Deep Neck Flexor Endurance Test

Upper Limb Tension Test
The Upper Limb Tension Test (ULTT) is a special test performed to assess the mobility of nerves in the upper extremity to determine whether the patient’s upper quarter symptoms are elicited during the test. The ULTT is performed with the patient in supine on a treatment table.  The examiner sequentially introduces the following movements to put tension on the median nerve:

  • Scapular depression
  • Shoulder lateral rotation
  • Shoulder abduction to 90 degrees
  • Elbow extension
  • Forearm supination
  • Wrist and finger extension
  • Cervical side-bending (contralateral; ipsilateral)

Upper Limb Tension Test

A ULTT is positive with any of the following results:

  • Reproduction of part or all of the patient’s symptoms
  • Limited elbow flexion or wrist extension greater than 10 degrees compared to the ipsilateral side
  • Contralateral cervical side-bending increases the patient’s symptoms
  • Ipsilateral cervical side-bending decreases the patient’s symptoms

Regarding diagnostic accuracy, the ULTT has a high sensitivity, which means that the ULTT has a high degree of accuracy correctly identifying people with upper limb neural tension.(12)

Spurling’s Test
Spurling’s Test is a special test in which the examiner temporarily narrows the intervertebral foramen in an attempt to elicit the patient’s radicular symptoms.  With the patient in the sitting position, the examiner asks the patient to extend their neck and laterally flex toward the involved side.  The examiner then presses down on the patient’s with a force of 7 kg to further compress and narrow the intervertebral foramen.  A positive test is the reproduction of the patient’s radicular symptoms.  The Spurling’s test has a moderately high degree of specificity, which means it is accurate in correctly identifying people with intervertebral foraminal stenosis.

Foraminal Compression Spurling's Test

Distraction Test
The distraction test is a special test designed to increase the diameter of the intervertebral foramen in order to reduce or eliminate the patient’s cervical radiculopathy.  The test is not indicated if the patient does not have radicular symptoms.
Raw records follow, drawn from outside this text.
/-- `SEC_GKg_REGr_FN_HI` (R469). -/
def SEC_GKg_REGr_FN_HI : Reg := { base := 0x4A001014, s1 := 0x400, n1 := 22, s2 := 0x20, n2 := 32, rw := 0xFFFFFFFF, mwLen := 2, mwPos := 1 }
/-- `SEC_GKg_REGr_FN_HI.FN`. -/
def SEC_GKg_REGr_FN_HI_FN : Fld := ⟨SEC_GKg_REGr_FN_HI, 31, 0⟩

/-- `SEC_GKg_REGr_CTRL` (R469). -/
def SEC_GKg_REGr_CTRL : Reg := { base := 0x4A001018, s1 := 0x400, n1 := 22, s2 := 0x20, n2 := 32, rw := 0x3F, w1s := 0x40 }
/-- `SEC_GKg_REGr_CTRL.EN`. -/
def SEC_GKg_REGr_CTRL_EN : Fld := ⟨SEC_GKg_REGr_CTRL, 0, 0⟩
/-- `SEC_GKg_REGr_CTRL.S_R`. -/
def SEC_GKg_REGr_CTRL_S_R : Fld := ⟨SEC_GKg_REGr_CTRL, 1, 1⟩
/-- `SEC_GKg_REGr_CTRL.S_W`. -/
def SEC_GKg_REGr_CTRL_S_W : Fld := ⟨SEC_GKg_REGr_CTRL, 2, 2⟩
/-- `SEC_GKg_REGr_CTRL.N_R`. -/
def SEC_GKg_REGr_CTRL_N_R : Fld := ⟨SEC_GKg_REGr_CTRL, 3, 3⟩
/-- `SEC_GKg_REGr_CTRL.N_W`. -/
def SEC_GKg_REGr_CTRL_N_W : Fld := ⟨SEC_GKg_REGr_CTRL, 4, 4⟩
/-- `SEC_GKg_REGr_CTRL.WORLD`. -/
def SEC_GKg_REGr_CTRL_WORLD : Fld := ⟨SEC_GKg_REGr_CTRL, 5, 5⟩
/-- `SEC_GKg_REGr_CTRL.LOCK`. -/
def SEC_GKg_REGr_CTRL_LOCK : Fld := ⟨SEC_GKg_REGr_CTRL, 6, 6⟩

/-- The register lines of the SEC slot. -/
def regsSEC : List Reg :=
  [SEC_ID, SEC_STATUS, SEC_EVT, SEC_EVT_EN,
   SEC_GK_STATUS, SEC_GK_INFO, SEC_GK_ADDR_LO, SEC_GK_ADDR_HI,
   SEC_DEVID_LO, SEC_DEVID_HI, SEC_WORLD_MAP, SEC_LC_CTRL,
   SEC_OTP_CTRL, SEC_OTP_DATA, SEC_CALL_BASE_LO, SEC_CALL_BASE_HI,
   SEC_CALL_CFG, SEC_CALL_TAIL, SEC_CALL_ANSw, SEC_CALL_LATE,
   SEC_DBG_CHALw, SEC_DBG_EN, SEC_DBG_CTRL, SEC_RNG_STATUS,
   SEC_RNG_DATA, SEC_KEY_DATAw, SEC_KEY_CTRL, SEC_KEYk_POL,
   SEC_KEYk_FN_LO, SEC_KEYk_FN_HI, SEC_JOBw, SEC_JOB_CTRL,
   SEC_GKg_REGr_BASE, SEC_GKg_REGr_SIZE, SEC_GKg_REGr_INIT_LO, SEC_GKg_REGr_INIT_HI,
   SEC_GKg_REGr_FN_LO, SEC_GKg_REGr_FN_HI, SEC_GKg_REGr_CTRL]

/-- `FCU_ID` (R490). -/
def FCU_ID : Reg := { base := 0x4B000000, reset := 0x482400A0 }
/-- `FCU_ID.STEPPING`. -/
def FCU_ID_STEPPING : Fld := ⟨FCU_ID, 15, 0⟩
/-- `FCU_ID.PART`. -/
def FCU_ID_PART : Fld := ⟨FCU_ID, 31, 16⟩

/-- `FCU_STATUS` (R490). -/
def FCU_STATUS : Reg := { base := 0x4B000004, reset := 0x4, rc := 0xFFFF0000 }
/-- `FCU_STATUS.ERRN`. -/
def FCU_STATUS_ERRN : Fld := ⟨FCU_STATUS, 0, 0⟩
/-- `FCU_STATUS.FATAL`. -/
def FCU_STATUS_FATAL : Fld := ⟨FCU_STATUS, 1, 1⟩
/-- `FCU_STATUS.BOOT_HOLD`. -/
def FCU_STATUS_BOOT_HOLD : Fld := ⟨FCU_STATUS, 2, 2⟩
/-- `FCU_STATUS.CLEAR_REFUSED`. -/
def FCU_STATUS_CLEAR_REFUSED : Fld := ⟨FCU_STATUS, 31, 16⟩

/-- `FCU_ERRN_CFG` (R490). -/
def FCU_ERRN_CFG : Reg := { base := 0x4B000010, reset := 0x64, rw := 0x3FFF }
/-- `FCU_ERRN_CFG.MIN_PULSE`. -/
def FCU_ERRN_CFG_MIN_PULSE : Fld := ⟨FCU_ERRN_CFG, 13, 0⟩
The test is performed with the patient in supine on a treatment table.  The examiner sits or stands at the head of the table and grasps under the patient’s head firmly holding the patient’s occiput with the hypothenar eminences.  The examiner then flexes the patient’s neck and applies a distraction/traction force of up to 14 kg / 35 lbs.  The test is positive if the patient’s radicular symptoms are reduced or eliminated.  The distraction text has been shown to have a high degree of specificity, which means that it is accurate in correctly identifying people that do not have intervertebral foraminal stenosis.(12)

Distraction Test

Now that we have looked at the examination of the patient with neck pain, we will look at treatments.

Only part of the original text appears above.